= Michelle Clayman =

American businessman

Michelle R. Clayman is chief investment officer of New Amsterdam Partners, LLC, a firm she founded in 1986. New Amsterdam Partners offers large cap and mid cap investment strategies to institutional investors. Clayman sits on the Boards of the Society of Quantitative Analysts(of which she is a past President), and The Institute for Quantitative Research. She is a frequent commentator for CNBC, Bloomberg, and other financial media.

==Education==
A graduate of Stanford University's Graduate School of Business, Clayman is the first woman to receive the School's Excellence in Leadership Award, in 2008.

==Philanthropy & Causes==
Clayman is a strong supporter of women's causes, notably as the chair of the Michelle R. Clayman Institute for Gender Research at Stanford University. In 2010, the National Council for Research on Women awarded Clayman the "Making a Difference for Women Award" recognizing Clayman's leadership in supporting research on women. In 2018 she was appointed to Stanford University's board of trustees.
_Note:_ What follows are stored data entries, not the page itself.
-- ==== Sys2Proof/Machine/Slots.lean ====
section
/-! DEFINITION. What the instruction of one slot of a bundle comes to, for every instruction that stands in a slot. -/

namespace Sys2Proof.Machine

/-- The effect of a slot's instruction on the state before the bundle (`pre`) and the state written so far (`cur`); events stand in no
slot. -/
def slotOp (i : Instr) (pre cur : State) : Eff :=
  match i with
  | .nopc => slotNopc pre cur
  | .add _ rd ra rb => slotAdd rd ra rb pre cur
  | .sub _ rd ra rb => slotSub rd ra rb pre cur
  | .and _ rd ra rb => slotAnd rd ra rb pre cur
  | .or _ rd ra rb => slotOr rd ra rb pre cur
  | .xor _ rd ra rb => slotXor rd ra rb pre cur
  | .andn _ rd ra rb => slotAndn rd ra rb pre cur
  | .sll _ rd ra rb => slotSll rd ra rb pre cur
  | .srl _ rd ra rb => slotSrl rd ra rb pre cur
  | .sra _ rd ra rb => slotSra rd ra rb pre cur
  | .slt _ rd ra rb => slotSlt rd ra rb pre cur
  | .sltu _ rd ra rb => slotSltu rd ra rb pre cur
  | .min _ rd ra rb => slotMin rd ra rb pre cur
  | .max _ rd ra rb => slotMax rd ra rb pre cur
  | .minu _ rd ra rb => slotMinu rd ra rb pre cur
  | .maxu _ rd ra rb => slotMaxu rd ra rb pre cur
  | .mul _ rd ra rb => slotMul rd ra rb pre cur
  | .mulh _ rd ra rb => slotMulh rd ra rb pre cur
  | .mulhu _ rd ra rb => slotMulhu rd ra rb pre cur
  | .div _ rd ra rb => slotDiv rd ra rb pre cur
  | .divu _ rd ra rb => slotDivu rd ra rb pre cur
  | .rem _ rd ra rb => slotRem rd ra rb pre cur
  | .remu _ rd ra rb => slotRemu rd ra rb pre cur
  | .clz _ rd ra => slotClz rd ra pre cur
  | .ctz _ rd ra => slotCtz rd ra pre cur
  | .popc _ rd ra => slotPopc rd ra pre cur
  | .sel _ rd ra rb => slotSel rd ra rb pre cur
  | .addi _ rd ra imm => slotAddi rd ra imm pre cur
  | .andi _ rd ra imm => slotAndi rd ra imm pre cur
  | .ori _ rd ra imm => slotOri rd ra imm pre cur
  | .xori _ rd ra imm => slotXori rd ra imm pre cur
  | .slti _ rd ra imm => slotSlti rd ra imm pre cur
  | .sltiu _ rd ra imm => slotSltiu rd ra imm pre cur
  | .slli _ rd ra sh => slotSlli rd ra sh pre cur
  | .srli _ rd ra sh => slotSrli rd ra sh pre cur
  | .srai _ rd ra sh => slotSrai rd ra sh pre cur
  | .lui _ rd ra imm => slotLui rd ra imm pre cur
  | .li _ rd lit => slotLi rd lit pre cur
  | .lea _ rd ra rb scale disp => slotLea rd ra rb scale disp pre cur
  | .beq _ ra rb off => slotBeq ra rb off pre cur
  | .bne _ ra rb off => slotBne ra rb off pre cur
  | .blt _ ra rb off => slotBlt ra rb off pre cur
  | .bge _ ra rb off => slotBge ra rb off pre cur
  | .bltu _ ra rb off => slotBltu ra rb off pre cur
  | .bgeu _ ra rb off => slotBgeu ra rb off pre cur
  | .jal sp rd off => slotJal sp rd off pre cur
  | .jalr sp rd ra imm => slotJalr sp rd ra imm pre cur
  | .loop _ ra off => slotLoop ra off pre cur
  | .fork _ ctr n off => slotFork ctr n off pre cur
  | .ldb _ rd base ord imm => slotLdb rd base ord imm pre cur
  | .ldbu _ rd base ord imm => slotLdbu rd base ord imm pre cur
  | .ldh _ rd base ord imm => slotLdh rd base ord imm pre cur
  | .ldhu _ rd base ord imm => slotLdhu rd base ord imm pre cur
  | .ldw _ rd base ord imm => slotLdw rd base ord imm pre cur
  | .ldwu _ rd base ord imm => slotLdwu rd base ord imm pre cur
  | .ldd _ rd base ord imm => slotLdd rd base ord imm pre cur
  | .stb _ rd base ord imm => slotStb rd base ord imm pre cur
  | .sth _ rd base ord imm => slotSth rd base ord imm pre cur
  | .stw _ rd base ord imm => slotStw rd base ord imm pre cur
  | .std _ rd base ord imm => slotStd rd base ord imm pre cur
  | .stref _ rd base ord imm => slotStref rd base ord imm pre cur
  | .ldt _ rd base ord imm => slotLdt rd base ord imm pre cur
  | .vld _ vd base ord len mk disp => slotVld vd base ord len mk disp pre cur
  | .vst _ vd base ord len mk disp => slotVst vd base ord len mk disp pre cur
  | .vldx _ vd base ord vi e8 mk disp => slotVldx vd base ord vi e8 mk disp pre cur
  | .vstx _ vd base ord vi e8 mk disp => slotVstx vd base ord vi e8 mk disp pre cur
  | .amoadd _ rd ra rb ord w => slotAmoadd rd ra rb ord w pre cur
  | .amoand _ rd ra rb ord w => slotAmoand rd ra rb ord w pre cur
  | .amoor _ rd ra rb ord w => slotAmoor rd ra rb ord w pre cur
  | .amoxor _ rd ra rb ord w => slotAmoxor rd ra rb ord w pre cur
  | .amomin _ rd ra rb ord w => slotAmomin rd ra rb ord w pre cur
  | .amomax _ rd ra rb ord w => slotAmomax rd ra rb ord w pre cur
  | .amominu _ rd ra rb ord w => slotAmominu rd ra rb ord w pre cur
  | .amomaxu _ rd ra rb ord w => slotAmomaxu rd ra rb ord w pre cur
  | .amoswap _ rd ra rb ord w => slotAmoswap rd ra rb ord w pre cur
  | .amocas _ rd ra rb ord w => slotAmocas rd ra rb ord w pre cur
  | .amofadd _ rd ra rb ord => slotAmofadd rd ra rb ord pre cur
  | .amofaddv _ vd base ord len mk disp => slotAmofaddv vd base ord len mk disp pre cur
  | .fence _ rd ord => slotFence rd ord pre cur
  | .pub _ rd ra scope => slotPub rd ra scope pre cur
  | .pref _ ra lvl rb => slotPref ra lvl rb pre cur
  | .resq _ rd ra lvl rb => slotResq rd ra lvl rb pre cur
  | .cln _ ra ord rb => slotCln ra ord rb pre cur
  | .inv _ ra ord rb => slotInv ra ord rb pre cur
  | .setc _ ra ctr => slotSetc ra ctr pre cur
  | .decc _ ra ctr => slotDecc ra ctr pre cur
  | .getc _ rd ctr => slotGetc rd ctr pre cur
  | .waitc sp rd ctr => slotWaitc sp rd ctr pre cur
  | .bindc _ rd ra ctr => slotBindc rd ra ctr pre cur
  | .exit _ => slotExit pre cur
  | .yield sp => slotYield sp pre cur
  | .launch _ rd ra => slotLaunch rd ra pre cur
  | .cancel _ rd ra op => slotCancel rd ra op pre cur
  | .bar _ ra bar => slotBar ra bar pre cur
  | .send _ ra rb vp => slotSend ra rb vp pre cur
  | .sendx _ rp ra rb => slotSendx rp ra rb pre cur
  | .qstat _ rd q => slotQstat rd q pre cur
  | .qresv _ rd ra rb => slotQresv rd ra rb pre cur
  | .enq _ rd ra rb eng => slotEnq rd ra rb eng pre cur
  | .jobq _ rd ra => slotJobq rd ra pre cur
  | .jobw sp rd ra => slotJobw sp rd ra pre cur
  | .glean _ rd ra => slotGlean rd ra pre cur
  | .gstat _ rd ra op => slotGstat rd ra op pre cur
  | .ydecl _ rd ra => slotYdecl rd ra pre cur
  | .plbinv _ rd ra rb f => slotPlbinv rd ra rb f pre cur
  | .htw _ rd ra rb => slotHtw rd ra rb pre cur
  | .wmap _ rd ra rb n => slotWmap rd ra rb n pre cur
  | .wunmap _ rd rb n => slotWunmap rd rb n pre cur
  | .cbld _ ra bank => slotCbld ra bank pre cur
  | .syr _ rd num => slotSyr rd num pre cur
  | .syw _ ra num => slotSyw ra num pre cur
  | .trap _ ra code => slotTrap ra code pre cur
  | .brk _ code => slotBrk code pre cur
  | .waite sp rd ra event => slotWaite sp rd ra event pre cur
  | .resume _ rd ra action => slotResume rd ra action pre cur
  | .nopa => slotNopa pre cur
  | .vadd vd va vb ty rm => slotVadd vd va vb ty rm pre cur
  | .vsub vd va vb ty rm => slotVsub vd va vb ty rm pre cur
  | .vmul vd va vb ty rm => slotVmul vd va vb ty rm pre cur
  | .vfma vd va vb ty rm => slotVfma vd va vb ty rm pre cur
  | .vfms vd va vb ty rm => slotVfms vd va vb ty rm pre cur
  | .vfnma vd va vb ty rm => slotVfnma vd va vb ty rm pre cur
  | .vmin vd va vb ty => slotVmin vd va vb ty pre cur
  | .vmax vd va vb ty => slotVmax vd va vb ty pre cur
  | .vabs vd va ty => slotVabs vd va ty pre cur
  | .vneg vd va ty => slotVneg vd va ty pre cur
  | .vrcp vd va ty rm => slotVrcp vd va ty rm pre cur
  | .vrsq vd va ty rm => slotVrsq vd va ty rm pre cur
  | .vexp2 vd va ty rm => slotVexp2 vd va ty rm pre cur
  | .vlog2 vd va ty rm => slotVlog2 vd va ty rm pre cur
  | .viadd vd va vb ty => slotViadd vd va vb ty pre cur
  | .visub vd va vb ty => slotVisub vd va vb ty pre cur
  | .vimul vd va vb ty => slotVimul vd va vb ty pre cur
  | .vimulh vd va vb ty => slotVimulh vd va vb ty pre cur
  | .vand vd va vb ty => slotVand vd va vb ty pre cur
  | .vor vd va vb ty => slotVor vd va vb ty pre cur
  | .vxor vd va vb ty => slotVxor vd va vb ty pre cur
  | .vshl vd va vb ty => slotVshl vd va vb ty pre cur
  | .vshr vd va vb ty => slotVshr vd va vb ty pre cur
  | .vsra vd va vb ty => slotVsra vd va vb ty pre cur
  | .vimin vd va vb ty => slotVimin vd va vb ty pre cur
  | .vimax vd va vb ty => slotVimax vd va vb ty pre cur
  | .vfcmp vd va vb ty cond => slotVfcmp vd va vb ty cond pre cur
  | .vicmp vd va vb ty cond => slotVicmp vd va vb ty cond pre cur
  | .vsel vd va vb ty mk => slotVsel vd va vb ty mk pre cur
  | .mand vd va vb => slotMand vd va vb pre cur
  | .mor vd va vb => slotMor vd va vb pre cur
  | .mxor vd va vb => slotMxor vd va vb pre cur
  | .mnot vd va => slotMnot vd va pre cur
  | .mpop vd va => slotMpop vd va pre cur
  | .mfirst vd va => slotMfirst vd va pre cur
  | .vbcast vd va k ty => slotVbcast vd va k ty pre cur
  | .vextr vd va k ty => slotVextr vd va k ty pre cur
  | .vins vd va k ty => slotVins vd va k ty pre cur
  | .vperm vd va vb ty => slotVperm vd va vb ty pre cur
  | .vrot vd va k ty => slotVrot vd va k ty pre cur
  | .vslide vd va k ty => slotVslide vd va k ty pre cur
  | .vzip vd va vb ty h => slotVzip vd va vb ty h pre cur
  | .vunzip vd va vb ty h => slotVunzip vd va vb ty h pre cur
  | .vrsum vd va ty rm => slotVrsum vd va ty rm pre cur
  | .vrmax vd va ty => slotVrmax vd va ty pre cur
  | .vrmin vd va ty => slotVrmin vd va ty pre cur
  | .virsum vd va ty => slotVirsum vd va ty pre cur
  | .vdot4 vd va vb ty rm => slotVdot4 vd va vb ty rm pre cur
  | .vdot2 vd va vb ty rm => slotVdot2 vd va vb ty rm pre cur
  | .vcvt vd va part src ty rm => slotVcvt vd va part src ty rm pre cur
  | .vpack vd va vb ty => slotVpack vd va vb ty pre cur
  | .vunpack vd va part ty => slotVunpack vd va part ty pre cur
  | .vqnt vd va gs ty rm => slotVqnt vd va gs ty rm pre cur
  | .vpopx vd va vb => slotVpopx vd va vb pre cur
  | .vcompr vd va vb ty => slotVcompr vd va vb ty pre cur
  | .vexpnd vd va vb ty => slotVexpnd vd va vb ty pre cur
  | .vcbd vd va bank start ty => slotVcbd vd va bank start ty pre cur
  | .mmaE4e4 acc ga latch stride => slotMmaE4e4 acc ga latch stride pre cur
  | .mmaE4e5 acc ga latch stride => slotMmaE4e5 acc ga latch stride pre cur
  | .mmaE5e4 acc ga latch stride => slotMmaE5e4 acc ga latch stride pre cur
  | .mmaE5e5 acc ga latch stride => slotMmaE5e5 acc ga latch stride pre cur
  | .mmaBf16 acc ga latch stride => slotMmaBf16 acc ga latch stride pre cur
  | .mmaF16 acc ga latch stride => slotMmaF16 acc ga latch stride pre cur
  | .mmaE3m2 acc ga latch stride => slotMmaE3m2 acc ga latch stride pre cur
  | .mmaE2m3 acc ga latch stride => slotMmaE2m3 acc ga latch stride pre cur
  | .mmaE2m1 acc ga latch stride => slotMmaE2m1 acc ga latch stride pre cur
  | .mmaCb2e4 acc ga latch bank stride => slotMmaCb2e4 acc ga latch bank stride pre cur
  | .mmaS8 acc ga latch stride => slotMmaS8 acc ga latch stride pre cur
  | .mmaCb2bf acc ga latch bank stride => slotMmaCb2bf acc ga latch bank stride pre cur
  | .mzero acc => slotMzero acc pre cur
  | .mst acc ga ty rm => slotMst acc ga ty rm pre cur
  | .mld acc ga ty => slotMld acc ga ty pre cur
  | .bldMemory ga latch => slotBldMemory ga latch pre cur
  | .bldQueue q latch => slotBldQueue q latch pre cur
  | .bpass latch => slotBpass latch pre cur
  | .bwait latch => slotBwait latch pre cur
  | .machineCheck .. => .ok cur none
  | .scrubWord .. => .ok cur none
  | .mmaComplete .. => .ok cur none
  | .seamHandoffBegin .. => .ok cur none
  | .seamArrivalLanded .. => .ok cur none
  | .ballastMma .. => .ok cur none
  | .pageWalkComplete .. => .ok cur none
  | .fillArrives .. => .ok cur none
  | .idleCoalesce .. => .ok cur none
  | .homeStore .. => .ok cur none
  | .homeFill .. => .ok cur none
  | .homeWriteback .. => .ok cur none
  | .farAtomic .. => .ok cur none
  | .amoGroupTimeout .. => .ok cur none
  | .invalidate .. => .ok cur none
  | .remoteInvalidate .. => .ok cur none
  | .invalidateAck .. => .ok cur none
  | .invalidateTimeout .. => .ok cur none
  | .ackReceived .. => .ok cur none
  | .egressCombineTimeout .. => .ok cur none
  | .boltStore .. => .ok cur none
  | .boltRead .. => .ok cur none
  | .forwardedWindowAccess .. => .ok cur none
  | .wunmapDrainComplete .. => .ok cur none
  | .sowerWalkStep .. => .ok cur none
  | .publicationNotice .. => .ok cur none
  | .pubComplete .. => .ok cur none
  | .messageArrival .. => .ok cur none
  | .channelPacketArrival .. => .ok cur none
  | .countModeArrival .. => .ok cur none
  | .taskDispatch .. => .ok cur none
  | .dequeAgeing .. => .ok cur none
  | .drillCycle .. => .ok cur none
  | .preemptionRequest .. => .ok cur none
  | .forcedSave .. => .ok cur none
  | .registerContextArrival .. => .ok cur none
  | .loadReplyForwarded .. => .ok cur none
  | .copy .. => .ok cur none
  | .copyChunk .. => .ok cur none
  | .allReduce .. => .ok cur none
  | .reduceScatter .. => .ok cur none
  | .allGather .. => .ok cur none
  | .broadcast .. => .ok cur none
  | .mediaDecode .. => .ok cur none
  | .jobComplete .. => .ok cur none
  | .gleanerVisit .. => .ok cur none
  | .gleanerPassStart .. => .ok cur none
  | .rampSlotBoundary => .ok cur none
  | .waiteDeadline .. => .ok cur none
  | .hostWrite .. => .ok cur none
  | .hostRead .. => .ok cur none
  | .doorbellWrite .. => .ok cur none
  | .ownerCas .. => .ok cur none
  | .hostLaunch .. => .ok cur none
  | .hostResume .. => .ok cur none
  | .trapAcknowledge .. => .ok cur none
  | .hostTrapDelivery .. => .ok cur none
  | .partitionWrite .. => .ok cur none
  | .samplingPulse .. => .ok cur none
  | .samplingPeriod => .ok cur none
  | .debugHalt .. => .ok cur none
  | .debugRegisterWrite .. => .ok cur none
  | .registerWrite .. => .ok cur none
  | .linkPortFailure .. => .ok cur none
  | .linkFailoverTimeout .. => .ok cur none
  | .powerOn .. => .ok cur none
  | .deviceReset => .ok cur none
  | .unitReady .. => .ok cur none
  | .unitMappedOut .. => .ok cur none
  | .fatalError .. => .ok cur none
  | .dumpResendRequest .. => .ok cur none
  | .clusterResume .. => .ok cur none
  | .softError .. => .ok cur none
  | .plbinvDrop .. => .ok cur none
  | .peerReadCompletion .. => .ok cur none
  | .malformedCommand .. => .ok cur none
Clayman has been a Girl Scout troop leader for many years and as of 2022 is serving as chair of the board of directors of the Girl Scout Council of Greater New York.

As of 2015 she was on the board of Sustainable Health Enterprises (SHE). She is known as a role model for women in finance.

Clayman says she owes her education to her mother, who was evacuated from England to the United States during World War II and there received a college education. Her mother then ensured her children benefited in the same way. Clayman received a degree in Philosophy, Politics and Economics from Oxford University, England (MA Oxon).

Clayman's other volunteer activities include serving as a Director of Children of Bellevue, a charity providing services to children at New York's Bellevue Hospital. She is also a member of the Dean's Council at the Harvard Divinity School.

==Select publications==
Clayman is published in investment management journals on topics mainly concentrating on portfolio construction and asset management. Some of the publications are listed below

===Books===

- Clayman, M.R., Fridson, M.S. and Troughton, G.H., 2012. Corporate Finance Workbook: A Practical Approach (Vol. 43). John Wiley & Sons.

===Journal articles===

- Clayman, M., 1987. In Search of Excellence: The Investor’s Viewpoint. Financial Analysts Journal, 43(3), pp. 54–63.
- Clayman, M., 1994. Excellence revisited. Financial Analysts Journal, 50(3), pp. 61–65.